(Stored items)
○ ○ ○ ○

-- ==== Sys2Proof/Config.lean ====
section
/-!
DEFINITION. What one implementation fixes and what the manual leaves open: constants of the part, and values with no
body that nothing in Lean can evaluate (each is named in a row of notes/assumptions).
-/
namespace Sys2Proof

/-! ### Identity of the part (02 Table 2-1) -/

/-- IDENT_PART, 02 Table 2-1. -/
def Config.identPart : Word := 0x4896#32
/-- Silicon revision, IDENT_REV[15:8]: the part's own, open here. -/
opaque Config.siliconRev : BitVec 8
/-- Factory serial number, IDENT_SERIAL_HI and IDENT_SERIAL_LO (fuses, 00 R10). -/
opaque Config.serial : BitVec 64
/-- Lowest and highest epoch supported: the first release knows epoch 1 alone (00 R6). DEDUCED, log entry 6. -/
def Config.epochLow : Nat := 1
/-- See `Config.epochLow`. -/
def Config.epochHigh : Nat := 1

/-! ### Values the manual does not state -/

/-- A fresh value each time, applied to the counter `Dev.freeCount` (a free value; never evaluated). -/
opaque Config.freeValue : Nat → Nat
/-- Depth in frames of the normal ingress queue of a pipeline, less one (01 R17 gives no figure). Log entry 9. -/
opaque Config.normalDepthLess1 : Nat
/-- Class of a frame that neither its result nor a flow gives one (07 R184). Log entry 55. -/
opaque Config.openClass : Nat
/-- Node bytes of a tree of `n` records; only the ceiling of 32 bytes per record is stated (07 R188). Log entry 17. -/
opaque Config.treeNodeBytes : Bytes → Nat
/-- Whether a firmware image's header names this part and a supported silicon revision (17 R405: layout not given). -/
opaque Config.imageHeaderOk : Bytes → Bool
/-- Firmware revision that an image brings, IDENT_REV[7:0] after the start (17 R401, R405). -/
opaque Config.imageRevision : Bytes → BitVec 8

/-- SSM code that the device sends while it is locked to TB_REF_IN, or follows (12 R300 names the code of holdover and free-run
only). -/
opaque Config.refQl : Nat

/-- The bytes of an STM-N or STS-3N frame before scrambling, as ITU-T G.707 multiplexes them from section overhead and containers (13
R316 names the standard and gives no layout). -/
opaque Config.stmFrame : (n : Nat) → (overhead : List Nat) → (containers : List (Nat × Bytes)) → Bytes

/-- clockClass that a master without CLASS announces in a state of Table 12-2A (12 R299 gives no code). -/
opaque Config.stateClass : (state : Nat) → Nat

/-- Content of an output container to which the active page connects nothing (13 R322 states none), by its address. -/
opaque Config.idleContent : Nat → Byte

/-! ### Functions of the named ITU-T standards, which the manual does not restate -/

/-- MIC check of an upstream PLOAM message with the key the standard prescribes (03 R100). -/
opaque Config.ploamMicOk : (key msg : Bytes) → Bool
/-- CMAC check of an upstream OMCI message with OMCI_IK (03 R101). -/
opaque Config.omciMicOk : (key msg : Bytes) → Bool
/-- The 4-byte MIC that the device appends to a downstream OMCI message (03 R104). -/
opaque Config.omciMic : (key msg : Bytes) → Word
/-- The 8-byte MIC with which the device signs a downstream PLOAM message (11 R276). -/
opaque Config.ploamMic : (key msg : Bytes) → BitVec 64
/-- KEK, PLOAM_IK and OMCI_IK derived from a session key as the standard of a channel's mode prescribes (11 R276). -/
opaque Config.deriveKek : (mode : Nat) → Bytes → Bytes
/-- See `Config.deriveKek`. -/
opaque Config.derivePloamIk : (mode : Nat) → Bytes → Bytes
/-- See `Config.deriveKek`. -/
opaque Config.deriveOmciIk : (mode : Nat) → Bytes → Bytes
/-- The default session key of the standard of a channel's mode, in force until one is written (11 R276). -/
opaque Config.defaultSession : (mode : Nat) → Bytes
/-- The CTR key that a Key_Report carries, decrypted with the KEK (11 R275). -/
opaque Config.unwrapKey : (kek report : Bytes) → Bytes
/-- AES-128-CTR of an encapsulation payload: mode (1 10G, 2 50G), key, superframe count, position in the frame (11). -/
opaque Config.ctrCrypt : (mode : Nat) → (key : Bytes) → (superframe pos : Nat) → Bytes → Bytes
/-- SHA-256 is computed by the model; this is the standard's PLOAM encoding of a message kind and its fields (03 R100). -/
opaque Config.ploamEncode : (kind onu : Nat) → (fields : List Nat) → Bytes
/-- Standard's burst-profile choice of default grants' and window Alloc-ID for serial-number acquisition (05 R142). -/
opaque Config.broadcastAllocId : Nat

/-! ### Open results of health and faults -/

/-- How the sum of equivalent seconds is rounded to 1/1,024 s in the ledger's record, by its fraction: down, otherwise up (16 R398,
R399 do not say). -/
opaque Config.ledgerRoundUp : Nat → Bool
/-- The counter in which a fault recovery counts the frames that it discards (02 R69 names none). -/
opaque Config.recoveryCounter : Nat

/-- Image of a per-entry table over which a digest of section 9 runs (14 Table 14-9 does not give it): table kind and the entries'
fields. -/
opaque Config.tableImage : (kind : Nat) → List (Nat × List Nat) → Bytes

end Sys2Proof
end

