/-- Protection (14). -/
structure Prot where
  mode     : Nat := 0
  partner  : Nat := 0
  tlane    : Nat := 0
  aprio    : Nat := 128
  wtr      : Nat := 300
  rbeacon  : Nat := 511
  /-- PRIO and HEALTH in the claim unit. -/
  prio     : Nat := 128
  health   : Nat := 0
  /-- The Keepers have failed to refresh the claim unit, and have shown no activity since (14 R343, log entry 178). -/
  hung     : Bool := false
  /-- What the claim unit took at slot 0 of a frame's round: frame, claim, whether it drives the lines (14 R344). -/
  latched  : Option (Nat × Nat × Bool) := none
  /-- Results of the last round: line not faulted, line won. -/
  okA      : Bool := false
  okB      : Bool := false
  wonA     : Bool := false
  wonB     : Bool := false
  /-- The decision for the next frame, and transmission in the current frame and in the one before it. -/
  decided  : Bool := false
  transmitting : Bool := false
  sentLast : Bool := false
  isolated : Bool := false
  /-- Wait-to-restore: PRIO is claimed as 0. -/
  wtrRunning : Bool := false
  /-- Counter value at which the timer expires; none until its conditions hold (14 R362). -/
  wtrDue   : Option Nat := none
  /-- The timer has expired, and the restore of APRIO is armed on RBEACON or waits for a retry. -/
  wtrOver  : Bool := false
  restoreArmed : Bool := false
  /-- Counter value of the last try for RBEACON. -/
  triedAt  : Nat := 0
  /-- The partner's last tender status word. -/
  status   : Option StatusWord := none
  /-- Last two applied record frames, newest first; consecutive records with a digest that differs; the active's version. -/
  applied  : List Nat := []
  digestBad : Nat := 0
  sameVersion : Bool := true
  /-- Channels whose link the active reports up. -/
  linksUp  : List Nat := []
  shadows  : Tbl Shadow := []
  /-- The active's packet-memory places in use per pool (09 R219). -/
  pools    : Tbl (List Nat) := []
  /-- TSI page at the last frame instant, which the record of the frame before it names (13 R325). -/
  pageThen : Nat := 0
  /-- Stamp of the accepted delimiter of each Lantern allocation's last burst before the cut (14 R359). -/
  lanternAt : Tbl Nat := []
  /-- Upstream frames held for a port: its lane and the frame (14 R353, R359). -/
  held     : List (Nat × Frame) := []
  /-- Lantern frames that a standby has scheduled: channel, frame number, frame (14 R350). -/
  lanternRetain : List (Nat × Nat × Frame) := []
  /-- Heads and confirmations gathered for the record of the current frame. -/
  confirms : List MirrorHead := []
  heads    : List MirrorHead := []
  lanternHeads : List MirrorHead := []
  /-- The state that the last record sent has shown, whole. -/
  shown    : Option MirrorRecord := none
  cutover  : Cutover := .none
  /-- Instant of the last cut in ns, and the flows whose closing entry has been sent or has arrived since. -/
  cutAt    : Nat := 0
  closed   : List Nat := []
deriving DecidableEq, Repr

/-! ### 15 Lanes and groups -/

/-- Board equalisation entry (15 Table 15-5). -/
structure EqEntry where
  cm1  : BitVec 8 := 0#8
  c0   : BitVec 8 := 128#8
  cp1  : BitVec 8 := 0#8
  ctle : BitVec 8 := 8#8
  gain : BitVec 8 := 96#8
deriving DecidableEq, Repr

/-- A lane of a kind (1 uplink, 2 PON transmit, 3 PON receive, 4 heritage). -/
structure Lane where
  taps     : EqEntry := {}
  /-- Precoding in force, in the layout of PRECODE: 0 not settled, 1 off, 2 on (15 R369). -/
  precode  : Nat := 0
  blockLock : Bool := false
  fecAlign : Bool := false
  /-- Pattern generator and checker (15 R375, R376): pattern numbers, 0 off. -/
  generator : Nat := 0
  checker  : Nat := 0
  userPat  : Nat := 0
  inject   : Nat := 0
  interval : Nat := 0
  training : Bool := false
  scanning : Bool := false
deriving DecidableEq, Repr

/-- A preemptable frame that a port's MAC has started (15 R380): its class, what is sent on the wire, and the bytes already sent. -/
structure PortSend where
  frame : Frame
  cls   : Nat
  data  : Bytes
  sent  : Nat := 0
deriving DecidableEq, Repr

/-- A port, Brynlink or tender link, by its lowest lane: link, MAC and scheduler state. -/
structure Port where
  /-- Link state of 15 R384: 1 down, 2 up, 5 starting. -/
  link     : Nat := 1
  downs    : Nat := 0
  changed  : Nat := 0
  /-- Counter value at which recovery starts the lanes again (15 R372). -/
  retryAt  : Option Nat := none
  disabled : Option (Nat × Nat) := none
  /-- Preemption: 0 off, 1 verifying, 2 active, 3 failed. -/
  preempt  : Nat := 0
  /-- Peer of a Brynlink: DEV_ID and serial; conflict under 17 R411. -/
  peer     : Option (Nat × Nat) := none
  conflict : Option Nat := none
  queues   : List Queue := [{}, {}, {}, {}]
  bucket   : Bucket := {}
  deficits : List Int := [0, 0, 0]
  /-- Class being served in deficit round robin, 0 before the first (10 R256). -/
  turn     : Nat := 0
  /-- The preemptable frame on the wire, or the one that waits to go on after a fragment (10 R263, 15 R380). -/
  sending  : Option PortSend := none
  fragment : Option PortSend := none
  hold     : Option Nat := none
  flushed  : Bool := false
deriving DecidableEq, Repr
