-- ==== Sys2Proof/Machine/State.lean ====
section
/-!
DEFINITION. The device's whole state as plain data, the queue of waiting commands, and the state after reset.
-/
namespace Sys2Proof.Machine

/-- The device: everything but the queue of waiting commands. -/
structure Dev where
  sys     : Sys := {}
  /-- Command domains 0 to 15 (02 R30), by domain. -/
  doms    : Tbl Dom := []
  /-- The domain whose turn to be fetched comes next (02 R37). -/
  rotor   : Nat := 0
  /-- Commands in execution, in fetch order (02 R37). -/
  execs   : List Exec := []
  drains  : List Drain := []
  vers    : Vers := {}
  /-- Tree channels by global index g. -/
  chans   : Tbl Chan := []
  trees   : Tbl Tree := []
  /-- Terminal records by handle. -/
  terms   : Tbl Term := []
  /-- Per-entry allocations by handle. -/
  allocs  : Tbl Alloc := []
  cls     : Cls := {}
  fwd     : Fwd := {}
  sw      : Switch := {}
  /-- Flow contexts by handle. -/
  flows   : Tbl Flow := []
  meters  : Tbl Meter := []
  /-- Gate state by KIND × 1,024 + TARGET (10 R261). -/
  gates   : Tbl Gate := []
  /-- Key slots by slot number (11 R269). -/
  keys    : Tbl KeySlot := []
  /-- Broadcast sets by 4g + p: active index and pending switch (slot, SFC). -/
  bsets   : Tbl (Nat × Option (Nat × Nat)) := []
  time    : Time := {}
  tdm     : Tdm := {}
  prot    : Prot := {}
  /-- Board equalisation table by KIND × 16,384 + RATE × 1,024 + lane (15 R370). -/
  eqTable : Tbl EqEntry := []
  /-- Lanes by KIND × 1,024 + lane. -/
  lanes   : Tbl Lane := []
  /-- Ports, Brynlinks and the tender link by lowest lane. -/
  ports   : Tbl Port := []
  /-- Sampling window in ms, the one that applies from the next boundary, and the last window's end (10 R267). -/
  window  : Nat := 1000
  windowNext : Nat := 1000
  windowEnd  : Nat := 0
  health  : Health := {}
  /-- Tenant domains of terminal and flow handles; unlisted handles are domain 0's (02 R51). -/
  termDom : Tbl Nat := []
  flowDom : Tbl Nat := []
  /-- Pins as 03 R79, 02 R68 and 18 R425 hold them. -/
  pins    : Pins
  /-- What has left the device, oldest first. -/
  out     : List Out := []
  /-- The model's own field, not the manual's: how many free values have been drawn. -/
  freeCount : Nat := 0
deriving DecidableEq, Repr

/-- The block: the device and the commands that wait, first in first out. -/
structure State where
  dev     : Dev
  pending : List Instr := []
deriving DecidableEq, Repr

/-- Why the block could stop with a fault: nothing does. Every error of the manual is a status, a counter, a discard or a
recovery, that is a next state, so this type has no constructor. -/
inductive Fault where
deriving DecidableEq, Repr

/-- Why a command could be refused. -/
inductive Refusal where
  /-- Raised by the dispatcher alone, for a command without a meaning yet; safe (nothing is claimed of it). -/
  | notModelled (mnemonic : String)
deriving DecidableEq, Repr

/-- Pins right after reset: every output dark (02 R68), TREE_TXDIS asserted on all 48 trees, PON transmit lanes idle,
heritage lanes sending AIS, the claim lines released, no module selected. -/
def Pins.reset : Pins where
  txDisDriven := true
  txDis := List.range 48
  ptxIdle := List.range 192
  utxActive := []
  htx := .ais
  htxActive := []
  teOut := []
  ppsOut := false
  treeSelDriven := true
  treeSel := []
  claim := .floating
  spiCs := .high

/-- The device right after the release of reset with DEV_ID 0 and BOOT_SEL low: boot state 0 (17 R401), outputs dark
(02 R68), every register at its reset value. -/
def Dev.reset : Dev := { pins := Pins.reset }

/-- The block right after reset, with no command waiting. -/
def State.reset : State where
  dev := Dev.reset
  pending := []

end Sys2Proof.Machine
end

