-- ==== Sys2Proof/Machine/Flags.lean ====
section
/-!
DEFINITION. Status codes (02 Table 2-6), alarm bits (16 Table 16-5) and the addresses of the fixed counters (16 Table
16-2).
-/
namespace Sys2Proof.Machine

/-- Status of a reply (02 Table 2-6). -/
inductive Status where
  | done
  | staged
  | armed
  | busy
  | late
  | badParam
  | badOpcode
  | denied
  | noRoom
  | conflict
  | lost
  | abandoned
  | refused
  | epoch
deriving DecidableEq, Repr

/-- The 16-bit code of a status (02 R44, Table 2-6). -/
def Status.code : Status → Nat
  | .done => 0x0000
  | .staged => 0x0001
  | .armed => 0x0002
  | .busy => 0x0010
  | .late => 0x0011
  | .badParam => 0x0020
  | .badOpcode => 0x0021
  | .denied => 0x0022
  | .noRoom => 0x0023
  | .conflict => 0x0024
  | .lost => 0x0030
  | .abandoned => 0x0031
  | .refused => 0x0040
  | .epoch => 0x0041

/-! ### Alarm bits (16 Table 16-5) -/

/-- Lantern bound exceeded. -/
def alLantern : Nat := 3
/-- Free fault. -/
def alFree : Nat := 4
/-- Claim conflict. -/
def alClaim : Nat := 11
/-- Counter saturated. -/
def alSaturated : Nat := 15
/-- Contained memory fault. -/
def alContained : Nat := 16
/-- Dump skipped. -/
def alDump : Nat := 21
/-- Corrected memory errors above 1,000 in one second. -/
def alCorrected : Nat := 22

/-- The sticky alarms of Table 16-5. -/
def stickyAlarms : List Nat := [alLantern, alFree, alClaim, alSaturated, alContained, alDump, alCorrected]

/-- The alarms that a tenant page may show (Table 16-5). -/
def tenantAlarms : List Nat := [2, 3, 9]

/-! ### Fixed counters (16 R386, Table 16-2): base + stride × object + offset -/

/-- A channel's counter. -/
def ctrChan (g o : Nat) : Nat := 64 * g + o
/-- An uplink lane's counter. -/
def ctrLane (l o : Nat) : Nat := 0x3000 + 32 * l + o
/-- A pipeline's counter. -/
def ctrPipe (p o : Nat) : Nat := 0x3C00 + 32 * p + o
/-- A pool's counter. -/
def ctrPool (p o : Nat) : Nat := 0x3D00 + 16 * p + o
/-- A device counter. -/
def ctrDev (o : Nat) : Nat := 0x3E00 + o
/-- A receive ring's counter. -/
def ctrRx (r o : Nat) : Nat := 0x4000 + 4 * r + o
/-- A transmit ring's counter. -/
def ctrTx (r o : Nat) : Nat := 0x4000 + 4 * (64 + r) + o
/-- A heritage lane's counter. -/
def ctrHeritage (l o : Nat) : Nat := 0x4200 + 16 * l + o
/-- A circuit's loss counter. -/
def ctrCirc (c : Nat) : Nat := 0x4400 + 4 * c
/-- A terminal's counter. -/
def ctrTerm (t o : Nat) : Nat := 0x10000 + 16 * t + o
/-- An allocation's counter. -/
def ctrAlloc (h o : Nat) : Nat := 0x70000 + 4 * h + o

/-- First counter of the allocatable region and number of all counters (16 R385). -/
def ctrFree : Nat := 786432
/-- See `ctrFree`. -/
def ctrCount : Nat := 2097152

end Sys2Proof.Machine
end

○ ○ ○ ○

__WORK ITEM__: Please return the lines above that run from the line containing "restoreArmed : Bool := false" to the line containing "StatusWord := none", inclusive, exactly and with no other lines.

__RESULT OF THE TASK__:
  restoreArmed : Bool := false
  /-- Counter value of the last try for RBEACON. -/
  triedAt  : Nat := 0
  /-- The partner's last tender status word. -/
  status   : Option StatusWord := none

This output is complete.